The logic of your physics engine will mean that when a force is applied to an object, the object will continue to move until another force counteracts it. When Koalio walks off a ledge, he’ll continue to move down at an accelerating rate until he collides with something else. When you move Koalio, he won’t stop moving as soon as you stop applying force; friction will slow him down gradually until he stops.

As you proceed with your platform game, you’ll see that this logic will make it easier to handle complex situations, such as an ice floor where the Koala doesn’t stop on a dime, or a free-fall over a cliff. This model of cumulative forces will make for a fun, dynamic-feeling game.

It will also make the implementation easier, because you won’t have to constantly query the state of your objects – they will just follow the natural laws of your world and their behavior will emerge from the application of those laws!

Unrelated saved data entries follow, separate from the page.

-- ==== Sys2Proof/Machine/Supply.lean ====
section
/-! DEFINITION. The commands of the Supply Tracer (chapter 4): PUBLICATION, READ TRACE, READ OUTAGE and
REPORT RELIT. -/

namespace Sys2Proof.Machine

/-- A RUNNING pass ends and publishes; with no pass there is nothing to publish (R68, R69; log 3). -/
def publication (s : State) : State :=
  match s.tracer.pass with
  | .idle => s
  | .running inp => publish inp s

/-! ## READ TRACE and READ OUTAGE (R84, R85) -/

def Pass.code : Pass → Nat
  | .idle => 0
  | .running _ => 1

def traceFields (s : State) : List Field :=
  let t := s.tracer
  [.u8 t.pass.code, .u8 t.restarts, yes t.rerun, .u16 t.generation] ++ opt32 t.lastPublication ++
    [yes t.overflow, .u16 t.unassigned,
      .u16 (Table.count s.segments (fun g => g.supply = .supplied)),
      .u16 (Table.count s.segments (fun g => g.supply = .unsupplied)),
      .u16 (Table.count s.segments (fun g => g.supply = .relight)),
      .u8 s.outages.length,
      .u8 (Table.count s.outages (fun o => o.state = .active)),
      .u8 (Table.count s.outages (fun o => o.state = .restoring))]

def readTrace (s : State) : State × Reply := (s, .done (traceFields s))

/-- The most members one READ OUTAGE lists (R85). -/
def outageListing : Nat := 64

/-- Every field of R71, then the members from the start segment on (R85). -/
def outageFields (s : State) (n : Nat) (o : Outage) (start : Nat) : List Field :=
  let listed := (members s n).filter (fun r => start ≤ r.1)
  [.u8 n, .u8 o.state.code, .u32 o.start] ++ opt32 o.restoring ++
    [.u16 o.members, .u32 o.customersOff, .u32 o.customersRelit, yes (flagged .outage n s)] ++
    listOf (fun r => [.u16 r.1, .u8 r.2.supply.code, .u32 r.2.relit]) (listed.take outageListing) ++
    [yes (outageListing < listed.length)]

def readOutage (n start : Nat) (s : State) : State × Reply :=
  tested [(n < Config.outageSlots && start < Config.segmentSlots, .badField), (Table.has s.outages n, .noRecord)]
    (fun s =>
      match Table.at? s.outages n with
      | none => refuse .noRecord s
      | some o => (s, .done (outageFields s n o start))) s

/-! ## REPORT RELIT (R80 to R82) -/

/-- A record that has lost a member: retired if it has none left, otherwise counted again (R82 step 3). -/
def leaveOutage (o : Option Nat) (s : State) : State :=
  match o with
  | none => s
  | some n => if members s n = [] then retireOutage n s else flag .outage n (recountOutages s)

/-- The segment is relit (R82). -/
def relightSegment (n : Nat) (g : Segment) (s : State) : State :=
  let s1 := s.putSegment n { g with supply := .supplied, outage := none, relit := 0 }
  let s2 := raise .outage (leaveOutage g.outage (flag .segment n s1))
  if 0 < g.openIncidents then regradeSegment n s2 else s2

/-- Customers are counted back on a segment in RELIGHT (R81). A count of 0 changes nothing. -/
def countRelit (n count : Nat) (g : Segment) (s : State) : State :=
  if count = 0 then s
  else if g.customers ≤ g.relit + count then relightSegment n g s
  else
    raise .outage (recountOutages (flag .segment n
      (s.putSegment n { g with relit := g.relit + count })))

/-- The answer to REPORT RELIT (R82). `before` is the outage the segment named before the request. -/
def relitFields (n : Nat) (before : Option Nat) (s : State) : List Field :=
  match Table.at? s.segments n with
  | none => []
  | some g =>
    [.u8 g.supply.code, .u32 g.relit, .u32 g.customers] ++ opt8 g.outage ++
      match before with
      | none => []
      | some o =>
        match Table.at? s.outages o with
        | none => [.u8 o, yes true]
        | some r => [.u8 o, yes false, .u8 r.state.code, .u32 r.customersOff, .u32 r.customersRelit]

def reportRelit (h : Header) (n count : Nat) (s : State) : State × Reply :=
  tested [(s.running, .notRunning), (n < Config.segmentSlots, .badField), (inWindow s h.desk n, .outOfArea),
      (Table.has s.segments n, .noRecord), (Table.test s.segments n (fun g => g.supply = .relight), .wrongState)]
    (fun s =>
      match Table.at? s.segments n with
      | none => refuse .noRecord s
      | some g =>
        let s1 := countRelit n count g s
        (s1, .doneClamped (g.customers < g.relit + count) (relitFields n g.outage s1))) s

/-! ## The commands -/

def execPublication (s : State) := partStep publication s

def execReadTrace (h : Header) (s : State) := request (.readTrace h) h [] readTrace s

def execReadOutage (h : Header) (n start : Nat) (s : State) :=
  request (.readOutage h n start) h [] (readOutage n start) s

def execReportRelit (h : Header) (n count : Nat) (s : State) :=
  request (.reportRelit h n count) h [.overdue] (reportRelit h n count) s

end Sys2Proof.Machine
end

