/-- R153: an admitted FETCH ORDER takes the first order in fetch order that the desk may have: CLOSE before OPEN,
then the earliest queued second, then the lowest serial. It becomes FETCHED with the expiry of its channel; with
no such order nothing changes. No other order and no other valve changes. That the answer with no order gives the serial
0 and none of the other fields (log 14), and that the expiry second of the order taken has no presence byte (log 33), is
the model's choice. -/
def Obligations.FetchOrderTakesTheFirst : Prop :=
  ∀ (h : Header) (s : State), s.ready → s.ordersLegal → wellFormed (.fetchOrder h) = true → s.model = .running →
    let may (n : Nat) (o : Order) : Prop := Table.at? s.orders n = some o ∧ fetchable s h.desk o = true
    ((∀ n o, ¬ may n o) →
      exec (.fetchOrder h) s = .next (acting h.tag { result := .done, clamped := false, body := [.u16 0] } s)) ∧
    ∀ n o, may n o →
      (∀ n' o', may n' o' → o.action.code < o'.action.code ∨ (o.action = o'.action ∧
        (o.queued < o'.queued ∨ (o.queued = o'.queued ∧ n ≤ n')))) →
      let seconds := match o.channel with
        | .remote => s.orderUnit.remoteTime * 60
        | .crew => s.orderUnit.crewTime * 60
      let expiry := min 4294967295 (s.clock.second + seconds)
      ∃ rest u, exec (.fetchOrder h) s = .next (acting h.tag
          { result := .done
            clamped := false
            body := .u16 n :: .u16 o.valve :: .u8 o.action.code :: .u8 o.channel.code :: .u32 expiry :: rest } u) ∧
        changesOnly [.orders, .valves, .notices, .onPlace] s u ∧
        (∀ m, Table.at? u.orders m = if m = n then some
          { o with state := .fetched, fetched := some s.clock.second, expiry := some expiry }
          else Table.at? s.orders m) ∧
        (∀ v, Table.at? u.valves v = if v = o.valve then
          (Table.at? s.valves v).map (fun a => { a with orderState := .fetched }) else Table.at? s.valves v) ∧
        raisesExactly [.order] s u ∧ flagsExactly [(.valve, o.valve)] s u

/-- R139, R144, R146, R156, R157: WITHDRAW ORDER removes the order and leaves its valve STALLED, without a notice or a
flag; REISSUE VALVE queues the order that an operable valve away from its wanted position is owed, or settles a
STALLED one, and is refused while an order is held. A valve that leaves STALLED takes ORDER FAILED from every plan
whose list names it and no STALLED valve. With no valve waiting, no other order and no other valve changes. -/
def Obligations.WithdrawAndReissue : Prop :=
  ∀ (h : Header) (s : State), s.ready → s.model = .running → waitingValves s = [] →
    let clears (v : Nat) (u : State) : Prop := s.tablesLegal → ∀ p q, Table.at? s.plans p = some q →
      ∃ q', Table.at? u.plans p = some q' ∧
        q' = { q with orderFailed := q.orderFailed && !(q.active.contains v && q.active.all (fun w =>
          !Table.test u.valves w (fun b => b.orderState = .stalled))) } ∧
        (q' ≠ q → flagsIf .plan p true s u ∧ raisesIf .plan true s u)
    (∀ n o a, wellFormed (.withdrawOrder h n) = true → 1 ≤ n → Table.at? s.orders n = some o →
      Table.at? s.valves o.valve = some a → (h.desk = 0 ∨ a.inWindow s h.desk = true) → ∃ u,
      exec (.withdrawOrder h n) s =
        .next (acting h.tag { result := .done, clamped := false, body := [.u16 o.valve] } u) ∧
      changesOnly [.orders, .valves] s u ∧ u.orders = Table.del s.orders n ∧
      ∀ v, Table.at? u.valves v = if v = o.valve then some { a with
        orderState := .stalled, orderSerial := none, followUp := false, waitingSince := none }
        else Table.at? s.valves v) ∧
    (∀ v a, wellFormed (.reissueValve h v) = true → v < 6144 → Table.at? s.valves v = some a →
      (h.desk = 0 ∨ a.inWindow s h.desk = true) →
      (a.orderState = .queued ∨ a.orderState = .fetched ∨ a.orderState = .waiting →
        exec (.reissueValve h v) s =
          .next (acting h.tag { result := .wrongState, clamped := false, body := [] } s)) ∧
      (a.orderState = .none ∨ a.orderState = .stalled → a.inoperable = false → a.atWanted = false →
        s.orders.length < 256 → ∃ u,
        exec (.reissueValve h v) s = .next (acting h.tag
          { result := .done, clamped := false, body := [.u8 1, .u16 s.orderUnit.nextSerial] } u) ∧
        changesOnly [.orders, .orderUnit, .valves, .plans, .notices, .onPlace] s u ∧
        u.orders = Table.put s.orders s.orderUnit.nextSerial
          { valve := v, action := a.wanted.action, channel := a.operation.channel, state := .queued,
            queued := s.clock.second, fetched := none, expiry := none } ∧
        (∀ w, Table.at? u.valves w = if w = v then some { a with
          orderState := .queued, orderSerial := some s.orderUnit.nextSerial, waitingSince := none }
          else Table.at? s.valves w) ∧
        (a.orderState = .none → u.plans = s.plans) ∧ (a.orderState = .stalled → clears v u)) ∧
      (a.orderState = .none → a.inoperable = true ∨ a.atWanted = true → ∃ r,
        exec (.reissueValve h v) s = .next (acting h.tag r s) ∧ r.result = .done) ∧
      (a.orderState = .stalled → a.inoperable = true ∨ a.atWanted = true → ∃ r u,
        exec (.reissueValve h v) s = .next (acting h.tag r u) ∧ r.result = .done ∧
        changesOnly [.valves, .plans, .notices, .onPlace] s u ∧ clears v u ∧
        ∀ w, Table.at? u.valves w = if w = v then some { a with
          orderState := .none, orderSerial := none, followUp := false, waitingSince := none }
          else Table.at? s.valves w))

/-- R138 to R140, R158, R159: DECLARE INOPERABLE and RESTORE OPERABLE, with no valve waiting and no draft waiting in a
RELEASING plan that names the valve. The flag is written; a QUEUED order is withdrawn, a FETCHED one stands; a restored
valve away from its wanted position is given an order. NEEDS REVISION is set on the plans that name a valve declared; a
RELEASING one all of whose valves are settled with that becomes IDLE; and a valve restored out of STALLED takes ORDER
FAILED from the plans that name no STALLED valve. Of a valve whose flag already stands, nothing changes. -/
def Obligations.InoperableIsDeclaredAndRestored : Prop :=
  ∀ (h : Header) (v : Nat) (s : State) (a : Valve), s.ready → s.model = .running → v < 6144 →
    Table.at? s.valves v = some a → (h.desk = 0 ∨ a.inWindow s h.desk = true) →
    let same (c : Instr) : Prop := wellFormed c = true → ∃ r, exec c s = .next (acting h.tag r s) ∧ r.result = .done
    let becomes (c : Instr) (orders : Table Order) (a' : Valve) (revise unfail : Bool) : Prop :=
      wellFormed c = true → ∃ r u,
      exec c s = .next (acting h.tag r u) ∧ r.result = .done ∧
        changesOnly [.orders, .orderUnit, .valves, .plans, .notices, .onPlace] s u ∧ u.orders = orders ∧
        (∀ w, Table.at? u.valves w = if w = v then some a' else Table.at? s.valves w) ∧
        let after (q : Plan) : Plan :=
          if !q.active.contains v then q
          else if q.activeState = .releasing ∧ q.active.all (settled u) = true then
            { q with activeState := .idle, active := [], orderFailed := false, needsRevision := false }
          else
            let stalls := q.active.any (fun w => Table.test u.valves w (fun b => b.orderState = .stalled))
            { q with needsRevision := q.needsRevision || revise
                     orderFailed := q.orderFailed && (!unfail || stalls) }
        let moved (q : Plan) : Bool := decide (after q ≠ q)
        (∀ p, Table.at? u.plans p = (Table.at? s.plans p).map after) ∧
        raisesExactly (if s.plans.any (fun r => moved r.2) then [.order, .plan] else [.order]) s u ∧
        ∀ k n, flagsIf k n (decide (k = .valve ∧ n = v) ||
          (decide (k = .plan) && Table.test s.plans n moved)) s u
    (a.inoperable = true → same (.declareInoperable h v)) ∧
    (a.inoperable = false → same (.restoreOperable h v)) ∧
    (s.tablesLegal → waitingValves s = [] →
      (∀ p q, Table.at? s.plans p = some q → v ∈ q.active → q.activeState = .releasing → q.draftState ≠ .committed) →
      (a.inoperable = false →
        (∀ n, a.orderState = .queued → a.orderSerial = some n → becomes (.declareInoperable h v)
          (Table.del s.orders n) { a with
            inoperable := true, orderState := .none, orderSerial := none, followUp := false
            waitingSince := none } true false) ∧
        (a.orderState = .none ∨ a.orderState = .fetched ∨ a.orderState = .stalled →
          becomes (.declareInoperable h v) s.orders { a with inoperable := true } true false)) ∧
      (a.inoperable = true →
        (a.orderState = .fetched → becomes (.restoreOperable h v) s.orders
          { a with inoperable := false, followUp := true } false false) ∧
        (a.orderState = .none → a.atWanted = true → becomes (.restoreOperable h v) s.orders
          { a with inoperable := false } false false) ∧
        (a.orderState = .stalled → a.atWanted = true → becomes (.restoreOperable h v) s.orders
          { a with inoperable := false, orderState := .none, orderSerial := none, followUp := false
                   waitingSince := none } false true) ∧
        (a.orderState = .none ∨ a.orderState = .stalled → a.atWanted = false → s.orders.length < 256 →
          becomes (.restoreOperable h v)
            (Table.put s.orders s.orderUnit.nextSerial
              { valve := v, action := a.wanted.action, channel := a.operation.channel, state := .queued,
                queued := s.clock.second, fetched := none, expiry := none })
            { a with inoperable := false, orderState := .queued, orderSerial := some s.orderUnit.nextSerial
                     waitingSince := none } false (decide (a.orderState = .stalled)))))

Sometimes, you do get to play God! :]

The Law of the Land: CGPoints and Forces

Let’s define a few terms:

  • Velocity describes how fast an object is moving in a given direction.
  • Acceleration is the rate of change in velocity – how an object’s speed and direction change over time.
  • A force is an influence that causes a change in speed or direction.

In a physics simulation, a force applied to an object will accelerate that object to a certain velocity, and that object will continue moving at that velocity, until acted upon by another force. Velocity is a value that persists from one frame to the next and only changes by the application of new forces.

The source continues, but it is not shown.